Perleberger Straße in Moabit

Liebe Leutz,

die Perleberger Straße in Moabit ist eine der Zubringerstraßen nach Reinickendorf, Mitte (Hauptbahnhof über Lehrter Straße) und zum TXL. Die Busnummern M27 und 123 fahren auf der Perleberger, oder teilweise. Besonders Nachts rasen viele die Straße rauf und runter. Mein Vorschlag für eine angenehmere Wohnqualität ist eine permanente 30iger Zone, meistens kann man eh nicht schneller fahren und konsequente Radarkontrollen an der der Ecke Perleberger Straße/Rathenower Straße. An der Kreuzung rauscht so manches Auto zu später Stunde über rote Ampeln und deutlich über 50 Km/h.

Vielen Dank

Eigene Auswahl möglicher Maßnahmen
Geschwindigkeiten für Autos reduzieren und Tempo 30-Abschnitte
Schallschutzfenster (in Gebäuden)
Eigener Maßnahmenvorschlag
Erhöhte Geschwindigskeitskontrolle / permanter Radarkasten
17 Teilnehmer/innen unterstützen den Vorschlag
0 Teilnehmer/innen sind neutral
6 Teilnehmer/innen lehnen den Vorschlag ab

Erklärung: Die Bewertung diente der Ermittlung einer Top20-Liste, weitere Infos dazu hier.

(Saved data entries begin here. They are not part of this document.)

-- ==== Sys2Proof/Laws/Step.lean ====
section
/-! SUPPORT. One inversion lemma each for executing a command, a step, and an edge of the clock. -/

namespace Sys2Proof.Machine

/-- Executing a command answers a next state: as `exec` does, or ILLEGAL_OP. -/
theorem execute_ends (c : Command) (s : State) :
    ∃ t, execute c s = .next t ∧ (Ends s t ∨ (c.op ∈ reservedOpcodes ∧ t = s.raise .illegalOp)) := by
  rcases decode_cases c with ⟨m, _, hd⟩ | ⟨hop, hd⟩
  · obtain ⟨t, ht, he⟩ := exec_ends (Instr.build m c.a c.b) s
    exact ⟨t, by simp [execute, hd, ht], .inl he⟩
  · exact ⟨_, by simp [execute, hd], .inr ⟨hop, rfl⟩⟩

/-- A completion edge is the command's effect and the handshake's. -/
theorem finish_of_execute {c : Command} {s t : State} (h : execute c s = .next t) :
    finish c s = .next t.complete := by
  simp [finish, h]

/-- Everything a step can do: an idle edge, a reset edge, the completion of the command in progress,
or the host's next command from acceptance to completion. -/
inductive StepCase (s : State) : State → Prop where
  | idle (h : s.inFlight = none) (rest : List Pins)
      (hh : (s.host = [] ∧ rest = []) ∨
        ∃ p, s.host = p :: rest ∧ p.rst = false ∧ p.cmdValid = false) :
      StepCase s (State.idleEdge { s with host := rest })
  | reset (p : Pins) (rest : List Pins) (hh : s.host = p :: rest) (hr : p.rst = true) :
      StepCase s (State.resetEdge { s with host := rest })
  | completed (c : InFlight) (h : s.inFlight = some c) (hh : ∀ p ∈ s.host.head?, p.rst = false)
      (t : State) (ht : execute c.cmd s = .next t) : StepCase s t.complete
  | ran (h : s.inFlight = none) (p : Pins) (rest : List Pins) (hh : s.host = p :: rest)
      (hr : p.rst = false) (hv : p.cmdValid = true) (t : State)
      (ht : execute p.cmd (State.accept p.cmd { s with host := rest }) = .next t) :
      StepCase s t.complete

theorem step_cases (s : State) : ∃ t, step s = .next t ∧ StepCase s t := by
  cases hh : s.host with
  | nil =>
    cases hf : s.inFlight with
    | none =>
      refine ⟨s.idleEdge, by simp [step, transact, hh, hf], ?_⟩
      have : s = { s with host := [] } := by rw [← hh]
      rw [this]
      exact .idle (by simpa using hf) [] (.inl ⟨rfl, rfl⟩)
    | some c =>
      obtain ⟨t, ht, _⟩ := execute_ends c.cmd s
      exact ⟨_, by simp [step, transact, hh, hf, finish_of_execute ht],
        .completed c hf (by simp [hh]) t ht⟩
  | cons p rest =>
    cases hr : p.rst with
    | true =>
      refine ⟨_, ?_, .reset p rest hh hr⟩
      cases hf : s.inFlight <;> simp [step, transact, hh, hf, hr]
    | false =>
      cases hf : s.inFlight with
      | none =>
        cases hv : p.cmdValid with
        | false =>
          exact ⟨_, by simp [step, transact, takeRow, hh, hf, hr, hv],
            .idle hf rest (.inr ⟨p, hh, hr, hv⟩)⟩
        | true =>
          obtain ⟨t, ht, _⟩ := execute_ends p.cmd (State.accept p.cmd { s with host := rest })
          exact ⟨_, by
            simp only [step, transact, takeRow, hh, hf, hr, hv]
            simpa [hf] using finish_of_execute ht, .ran hf p rest hh hr hv t ht⟩
      | some c =>
        obtain ⟨t, ht, _⟩ := execute_ends c.cmd s
        exact ⟨_, by simp [step, transact, hh, hf, hr, finish_of_execute ht],
          .completed c hf (by simp [hh, hr]) t ht⟩

/-- Everything an edge of the clock can do. -/
inductive EdgeCase (p : Pins) (s : State) : State → Prop where
  | reset (hr : p.rst = true) : EdgeCase p s s.resetEdge
  | idle (hr : p.rst = false) (h : s.inFlight = none) (hv : p.cmdValid = false) :
      EdgeCase p s s.idleEdge
  | accepted (hr : p.rst = false) (h : s.inFlight = none) (hv : p.cmdValid = true) :
      EdgeCase p s (s.accept p.cmd)
  | waiting (hr : p.rst = false) (c : InFlight) (h : s.inFlight = some c) (hw : 1 < c.wait) :
      EdgeCase p s { s.idleEdge with inFlight := some { c with wait := c.wait - 1 } }
  | completed (hr : p.rst = false) (c : InFlight) (h : s.inFlight = some c) (hw : c.wait ≤ 1)
      (t : State) (ht : execute c.cmd s = .next t) : EdgeCase p s t.complete

theorem clockEdge_cases (p : Pins) (s : State) : ∃ t, clockEdge p s = .next t ∧ EdgeCase p s t := by
  cases hr : p.rst with
  | true => exact ⟨_, by simp [clockEdge, hr], .reset hr⟩
  | false =>
    cases hf : s.inFlight with
    | none =>
      cases hv : p.cmdValid with
      | false => exact ⟨_, by simp [clockEdge, hr, hf, hv], .idle hr hf hv⟩
      | true => exact ⟨_, by simp [clockEdge, hr, hf, hv], .accepted hr hf hv⟩
    | some c =>
      by_cases hw : c.wait ≤ 1
      · obtain ⟨t, ht, _⟩ := execute_ends c.cmd s
        exact ⟨_, by simp [clockEdge, hr, hf, hw, finish_of_execute ht], .completed hr c hf hw t ht⟩
      · exact ⟨_, by simp [clockEdge, hr, hf, hw], .waiting hr c hf (by omega)⟩

/-- The latency is at least 1 and at most `LAT_MAX`, whatever the implementation chose (rule R7). -/
theorem lat_bounds (c : Command) : 1 ≤ Config.lat c ∧ Config.lat c ≤ Config.latMax := by
  simp only [Config.lat, Config.latMax]
  omega

end Sys2Proof.Machine
end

Rückmeldung der Senatsverwaltung: 

Zu hohe Geschwindigkeiten im Straßenverkehr sind häufig Thema von Lärmbeschwerden und so auch vieler Beiträge auf www.leises.berlin.de. Der Zusammenhang zwischen Fahrgeschwindigkeit und Lärmentwicklung ist eindeutig belegt. Überschreitungen der zulässigen Höchstgeschwindigkeit erhöhen die Störwirkung. Die Maßnahmen des Aktionsplans 2008, z. B. die entsprechende Gestaltung des Straßenraums sollen dazu beitragen, dass ein angepasstes Geschwindigkeitsniveau mit einem möglichst stetigen Verkehrsfluss erreicht wird.

Damit können aber mutwillige Geschwindigkeitsübertretungen nicht verhindert werden. Sie stellen einen Verstoß gegen die Straßenverkehrsordnung (StVO) dar, hier ist die Polizei gefragt. Sie betreibt die stationären Radargeräte und macht auch mobile Kontrollen. Im Fokus steht hier eigentlich die Verkehrssicherheit. Denn schließlich ist bei überhöhten Geschwindigkeiten nicht nur der Lärm ein Problem, sondern auch die Gefährdung anderer Verkehrsteilnehmer. Daher wird die Polizei von uns eingebunden. Sie erhält von uns die Beiträge, die sich mit den Themen Geschwindigkeitsübertretung befassen, mit der Bitte, sie bei der Priorisierung der Einsatzplanung zu berücksichtigen.

Im weiteren Verfahren ist zu prüfen, inwieweit Verkehrssicherheit, Gesundheitsgefährdung und Lärmentwicklung an besonders lauten Straßenabschnitten zusammentreffen und zu einer dauerhaften Überwachung der Geschwindigkeit führen können.

Zusätzlich werden von uns in Zusammenarbeit mit den Bezirken Dialog-Displays eingesetzt, die die Verkehrsteilnehmer zur Einhaltung der zulässigen Geschwindigkeit anhalten. Sie werden – soweit möglich – an Orten aufgestellt, auf die von den Teilnehmern an leises.berlin.de hingewiesen wurde. Ein Einsatz in der Perleberger Straße wird im weiteren Verfahren geprüft werden.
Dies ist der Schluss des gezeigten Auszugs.